Я встряхиваю крыльями. Нет, ребята. Не пойду я в службу очистки этих самых водоёмов. И уж подавно не пойду в ликвидаторы.
Ибо я хочу спасти их, этих маленьких и несчастных зелёных человечков. Спасти это пропащий мир, и тем самым спасти свою прародину. Да, да! Потому как Истинно Разумные — это логическое завершение процессов, идущих на Земле. Та же болезнь, только гораздо более тяжкая и запущенная. Решив сложную задачу, более простую решим легко.
Я криво усмехаюсь. "Я хочу"... Как для начала насчёт решения самой первой задачки? Насчёт пригодных к сотрудничеству...
"Ау, любимый! Ты где?"
Меня будто обдаёт теплом костра. И исказить это не в состоянии никакой подавитель телепатии.

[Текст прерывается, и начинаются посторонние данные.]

-- ==== Sys2Proof/Laws/Slots.lean ====
section
/-!
SUPPORT. How a slot's pieces run. First the equations that let a slot be run symbolically in a quiet state; then, for
every shared operation, one statement of everything it can do; then `Steps`, the way to carry a relation between the
state before and the state after through a slot without unfolding it.
-/

namespace Sys2Proof.Machine

variable {α β : Type}

/-! ### The sequencing equations -/

@[simp] theorem run_bind (m : SlotM α) (f : α → SlotM β) (s : State) :
    (m >>= f).run s = match m.run s with
      | .ok a s' => (f a).run s'
      | .error e s' => .error e s' := by
  show EStateM.bind m f s = match m s with
      | .ok a s' => f a s'
      | .error e s' => .error e s'
  unfold EStateM.bind
  cases m s <;> rfl

@[simp] theorem run_pure (a : α) (s : State) : (pure a : SlotM α).run s = .ok a s := rfl

@[simp] theorem run_reg (f : State → α) (s : State) : (reg f).run s = .ok (f s) s := rfl

@[simp] theorem run_update (f : State → State) (s : State) : (update f).run s = .ok () (f s) := rfl

@[simp] theorem run_raise (st : Status) (s : State) :
    (raise st : SlotM α).run s = .error .terminal { s with status := st } := rfl

@[simp] theorem run_restartNow (s : State) : restartNow.run s = .error .restarted s.restart := rfl

@[simp] theorem run_ite (c : Prop) [Decidable c] (m n : SlotM α) (s : State) :
    (if c then m else n).run s = if c then m.run s else n.run s := by
  split <;> rfl

theorem runSlot_of_ok (n : Fin 21) (op : SlotM Unit) (s t : State) (h : op.run { s with pc := .slot n } = .ok () t) :
    runSlot n op s = .next { t with pc := nextPc n } := by
  unfold runSlot; rw [h]

theorem runSlot_of_error (n : Fin 21) (op : SlotM Unit) (s t : State) (e : Stop)
    (h : op.run { s with pc := .slot n } = .error e t) : runSlot n op s = .next t := by
  unfold runSlot; rw [h]

/-- A slot always answers a next state: completed, stopped or reset (rule R200). -/
theorem runSlot_next (n : Fin 21) (op : SlotM Unit) (s : State) : ∃ t, runSlot n op s = .next t := by
  unfold runSlot; split <;> exact ⟨_, rfl⟩

/-! ### In a quiet state -/

@[simp] theorem run_coldResetPoint_quiet (s : State) (h : s.coldResets = []) : coldResetPoint.run s = .ok () s := by
  show coldResetPoint s = _
  unfold coldResetPoint; rw [h]

@[simp] theorem run_hostPoint_quiet (s : State) (h : s.cfg.hostInterleave = false ∨ s.hostRace = []) :
    hostPoint.run s = .ok () s := by
  show hostPoint s = _
  unfold hostPoint
  rcases h with h | h <;> simp [h]

theorem run_readNow (a : Nat) (s : State) :
    (readNow a).run s = match s.busRead a with
      | some (v, s') => .ok v s'
      | none => .error .terminal { s with status := .faulted a } := rfl

theorem run_writeNow (a : Nat) (v : Byte) (s : State) :
    (writeNow a v).run s = match s.busWrite a v with
      | some s' => .ok () s'
      | none => .error .terminal { s with status := .faulted a } := rfl

@[simp] theorem run_readCabNow (s : State) : readCabNow.run s = .ok s.sampleCab.1 s.sampleCab.2 := rfl

/-- A read of `Shared` (rule R43). -/
@[simp] theorem run_memRead_quiet (s : State) (a : Nat) (h : s.coldResets = [])
    (h' : s.cfg.hostInterleave = false ∨ s.hostRace = []) (ha : InShared a) :
    (memRead a).run s = .ok (s.shared.get a) s := by
  have hi : ¬ InInputs a := by omega
  have hb : s.busRead a = some (s.shared.get a, s) := by
    simp only [State.busRead, hi, dite_false]
    exact if_pos ha
  simp [memRead, h, h', run_readNow, hb]

/-- A read of an input register (rules R32, R43). -/
@[simp] theorem run_memRead_input (s : State) (b : Fin 4) (h : s.coldResets = [])
    (h' : s.cfg.hostInterleave = false ∨ s.hostRace = []) :
    (memRead b.val).run s = .ok (s.sampleBank b).1 (s.sampleBank b).2 := by
  have hb : s.busRead b.val = some (s.sampleBank b) := by simp only [State.busRead, InInputs, b.isLt, dite_true]
  simp [memRead, h, h', run_readNow, hb]

/-- A read outside the two regions (rule R42). -/
theorem run_memRead_outside (s : State) (a : Nat) (h : s.coldResets = [])
    (h' : s.cfg.hostInterleave = false ∨ s.hostRace = []) (hi : ¬ InInputs a) (ha : ¬ InShared a) :
    (memRead a).run s = .error .terminal { s with status := .faulted a } := by
  have hb : s.busRead a = none := by simp only [State.busRead, hi, ha, dite_false, if_false]
  simp [memRead, h, h', run_readNow, hb]

/-- A write to `Shared` (rule R43). -/
@[simp] theorem run_memWrite_quiet (s : State) (a : Nat) (v : Byte) (h : s.coldResets = [])
    (h' : s.cfg.hostInterleave = false ∨ s.hostRace = []) (ha : InShared a) :
    (memWrite a v).run s = .ok () { s with shared := s.shared.put a v } := by
  have hb : s.busWrite a v = some { s with shared := s.shared.put a v } := if_pos ha
  simp [memWrite, h, h', run_writeNow, hb]

/-- A write outside `Shared` (rule R42). -/
theorem run_memWrite_outside (s : State) (a : Nat) (v : Byte) (h : s.coldResets = [])
    (h' : s.cfg.hostInterleave = false ∨ s.hostRace = []) (ha : ¬ InShared a) :
    (memWrite a v).run s = .error .terminal { s with status := .faulted a } := by
  have hb : s.busWrite a v = none := if_neg ha
  simp [memWrite, h, h', run_writeNow, hb]

@[simp] theorem run_raiseOneShot_quiet (s : State) (a : Nat) (v : Byte) (h : s.coldResets = [])
    (h' : s.cfg.hostInterleave = false ∨ s.hostRace = []) (ha : InShared a) :
    (raiseOneShot a v).run s = .ok () { s with shared := s.shared.put a v } := run_memWrite_quiet s a v h h' ha

@[simp] theorem run_readCab_quiet (s : State) (h : s.coldResets = []) :
    readCab.run s = .ok s.sampleCab.1 s.sampleCab.2 := by
  simp [readCab, h]

@[simp] theorem run_portWrite_quiet (s : State) (p : Port) (l : Bool) (h : s.coldResets = []) :
    (portWrite p l).run s = .ok () (s.drive p l) := by
  simp [portWrite, h]

@[simp] theorem run_engage_quiet (s : State) (h : s.coldResets = []) : engage.run s = .ok () (s.drive .lockout true) :=
  run_portWrite_quiet s _ _ h

@[simp] theorem run_disengage_quiet (s : State) (h : s.coldResets = []) :
    disengage.run s = .ok () (s.drive .lockout false) :=
  run_portWrite_quiet s _ _ h

@[simp] theorem run_edge (g : Signal) (now : Bool) (s : State) :
    (edge g now).run s = .ok (edgeCode s.prev[g.idx] now) { s with prev := s.prev.set g.idx now } := by
  simp [edge]

@[simp] theorem edgeCode_eq_fell (was now : Bool) : edgeCode was now = .fell ↔ was = true ∧ now = false := by
  cases was <;> cases now <;> simp [edgeCode]

/-! ### Everything an operation can do -/

/-- The cold resets to come after an access that went through: still none, or the first one access nearer (rule R231). -/
def Counted (s : State) (n : List Nat) : Prop :=
  (s.coldResets = [] ∧ n = []) ∨ ∃ k later, s.coldResets = (k + 1) :: later ∧ n = k :: later

/-- The HOST writes before an access: none, or, under `HOST_INTERLEAVE`, the next group of the schedule (rules R51, R52). -/
def Raced (s : State) (r : List (List HostWrite)) (ws : List HostWrite) : Prop :=
  (r = s.hostRace ∧ ws = []) ∨ (s.cfg.hostInterleave = true ∧ s.hostRace = ws :: r)

/-- What the environment may have done before an access that went through. -/
def Arrived (s t : State) : Prop :=
  ∃ n r ws, Counted s n ∧ Raced s r ws ∧ t = { s with coldResets := n, hostRace := r, shared := s.shared.hostWrites ws }

/-- Everything a reset point can do: the cold reset when it is due, else one tick of its countdown. -/
theorem coldResetPoint_cases (s : State) :
    (∃ later, s.coldResets = 0 :: later ∧ coldResetPoint.run s = .error .restarted { s with coldResets := later }.restart) ∨
    ∃ n, Counted s n ∧ coldResetPoint.run s = .ok () { s with coldResets := n } := by
  have e : coldResetPoint.run s = match s.coldResets with
      | [] => .ok () s
      | 0 :: later => .error .restarted { s with coldResets := later }.restart
      | (n + 1) :: later => .ok () { s with coldResets := n :: later } := rfl
  rw [e]
  split
  · rename_i h; exact .inr ⟨[], .inl ⟨h, rfl⟩, by rw [← h]⟩
  · rename_i later h; exact .inl ⟨later, h, rfl⟩
  · rename_i k later h; exact .inr ⟨k :: later, .inr ⟨k, later, h, rfl⟩, rfl⟩

/-- Everything a HOST access point can do: nothing, or one group of HOST writes. -/
theorem hostPoint_cases (s : State) :
    ∃ r ws, Raced s r ws ∧ hostPoint.run s = .ok () { s with hostRace := r, shared := s.shared.hostWrites ws } := by
  have e : hostPoint.run s = if s.cfg.hostInterleave then
      match s.hostRace with
      | [] => .ok () s
      | ws :: rest => .ok () { s with shared := s.shared.hostWrites ws, hostRace := rest }
    else .ok () s := rfl
  rw [e]
  split
  · rename_i hi
    split
    · exact ⟨s.hostRace, [], .inl ⟨rfl, rfl⟩, rfl⟩
    · rename_i ws r h; exact ⟨r, ws, .inr ⟨hi, h⟩, rfl⟩
  · exact ⟨s.hostRace, [], .inl ⟨rfl, rfl⟩, rfl⟩

/-- Everything `MemRead` can do. -/
theorem memRead_cases (a : Nat) (s : State) :
    (∃ later, s.coldResets = 0 :: later ∧ (memRead a).run s = .error .restarted { s with coldResets := later }.restart) ∨
    ∃ t, Arrived s t ∧
      ((∃ v u, t.busRead a = some (v, u) ∧ (memRead a).run s = .ok v u) ∨
       (t.busRead a = none ∧ (memRead a).run s = .error .terminal { t with status := .faulted a })) := by
  rcases coldResetPoint_cases s with ⟨later, h0, h⟩ | ⟨n, hn, h⟩
  · left; exact ⟨later, h0, by simp [memRead, h]⟩
  · right
    obtain ⟨r, ws, hr, h'⟩ := hostPoint_cases { s with coldResets := n }
    refine ⟨_, ⟨n, r, ws, hn, hr, rfl⟩, ?_⟩
    simp only [memRead, run_bind, h, h', run_readNow]
    split
    · rename_i v u hb; exact .inl ⟨v, u, hb, rfl⟩
    · rename_i hb; exact .inr ⟨hb, rfl⟩

/-- Everything `MemWrite` can do. -/
theorem memWrite_cases (a : Nat) (v : Byte) (s : State) :
    (∃ later, s.coldResets = 0 :: later ∧ (memWrite a v).run s = .error .restarted { s with coldResets := later }.restart) ∨
    ∃ t, Arrived s t ∧
      ((InShared a ∧ (memWrite a v).run s = .ok () { t with shared := t.shared.put a v }) ∨
       (¬ InShared a ∧ (memWrite a v).run s = .error .terminal { t with status := .faulted a })) := by
  rcases coldResetPoint_cases s with ⟨later, h0, h⟩ | ⟨n, hn, h⟩
  · left; exact ⟨later, h0, by simp [memWrite, h]⟩
  · right
    obtain ⟨r, ws, hr, h'⟩ := hostPoint_cases { s with coldResets := n }
    refine ⟨_, ⟨n, r, ws, hn, hr, rfl⟩, ?_⟩
    simp only [memWrite, run_bind, h, h', run_writeNow, State.busWrite]
    by_cases ha : InShared a
    · exact .inl ⟨ha, by rw [if_pos ha]⟩
    · exact .inr ⟨ha, by rw [if_neg ha]⟩

/-- Everything a bus read can do: the two regions and the rest (rules R41 to R43). -/
theorem busRead_cases (s : State) (a : Nat) :
    (∃ h : InInputs a, s.busRead a = some (s.sampleBank ⟨a, h⟩)) ∨
    (¬ InInputs a ∧ InShared a ∧ s.busRead a = some (s.shared.get a, s)) ∨
    (¬ InInputs a ∧ ¬ InShared a ∧ s.busRead a = none) := by
  unfold State.busRead
  by_cases h : InInputs a
  · exact .inl ⟨h, by simp [h]⟩
  · by_cases h' : InShared a
    · exact .inr (.inl ⟨h, h', by simp [h, h']⟩)
    · exact .inr (.inr ⟨h, h', by simp only [h, h', dite_false, if_false]⟩)

/-- Everything an input sample can do: the held byte and no change, or a free byte and one more draw (rule R32). -/
theorem sampleBank_cases (s : State) (b : Fin 4) :
    (∃ v, s.heldBank[b] = some v ∧ s.sampleBank b = (v, s)) ∨
    (s.heldBank[b] = none ∧ s.sampleBank b = (Config.drawBank b s.draws, { s with draws := s.draws + 1 })) := by
  unfold State.sampleBank
  split
  · rename_i v h; exact .inl ⟨v, h, rfl⟩
  · rename_i h; exact .inr ⟨h, rfl⟩

/-- Everything a port write can do. -/
theorem portWrite_cases (p : Port) (l : Bool) (s : State) :
    (∃ later, s.coldResets = 0 :: later ∧ (portWrite p l).run s = .error .restarted { s with coldResets := later }.restart) ∨
    ∃ n, Counted s n ∧ (portWrite p l).run s = .ok () ({ s with coldResets := n }.drive p l) := by
  rcases coldResetPoint_cases s with ⟨later, h0, h⟩ | ⟨n, hn, h⟩
  · left; exact ⟨later, h0, by simp [portWrite, h]⟩
  · right; exact ⟨n, hn, by simp [portWrite, h]⟩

"Я здесь! Я так тебя жду!"
"Ждёшь? А в воздухе встретить родную жену слабо?" — шелестит бесплотный смех.
"Отнюдь! Уже!"
Я с шумом вылетаю из гнезда, начинаю энергично молотить крыльями, набирая высоту. Да где же, где?
"Да тут я!"
Она возникает из ниоткуда, паря в восходящем потоке, и солнце будто просвечивает её насквозь... Лучезарное моё виденье...
"Да, я такая! И даже ещё лучше!"
Её смех разносится по всему бескрайнему окоёму.
"А догони!"
"А догоню!"
Она ускользает стремительными зигзагами, но стряхнуть меня не удаётся — я твёрдо держусь вслед за ней, как приклеенный.
"Ого! А так?"
Ирочка совершает стремительный пируэт, ранее виденный мной только в воздушном балете — немыслимая смесь "мёртвой петли", "кобры Пугачёва" и чего-то совсем экзотического. Но я справляюсь и с этим.
"Ну держись!"
Теперь Ирочка использует приём, который до сих пор срабатывал безотказно — крутейший подъём, только что не вертикаль. Разумеется, приём не особо изящный, тут всё решает сила маховых мышц... а ещё больше лишний вес. Я изо всех сил молочу крыльями. Свалюсь... Сейчас сорвусь в штопор...
Моя жена сваливается в штопор первая. Я лечу следом, но она даже не пытается возобновить игру. Мы садимся на полосу прибрежного пляжа, взвихрив тучу песка.
— Уфф! — Ирочка отдувается. — Сдаюсь, Рома.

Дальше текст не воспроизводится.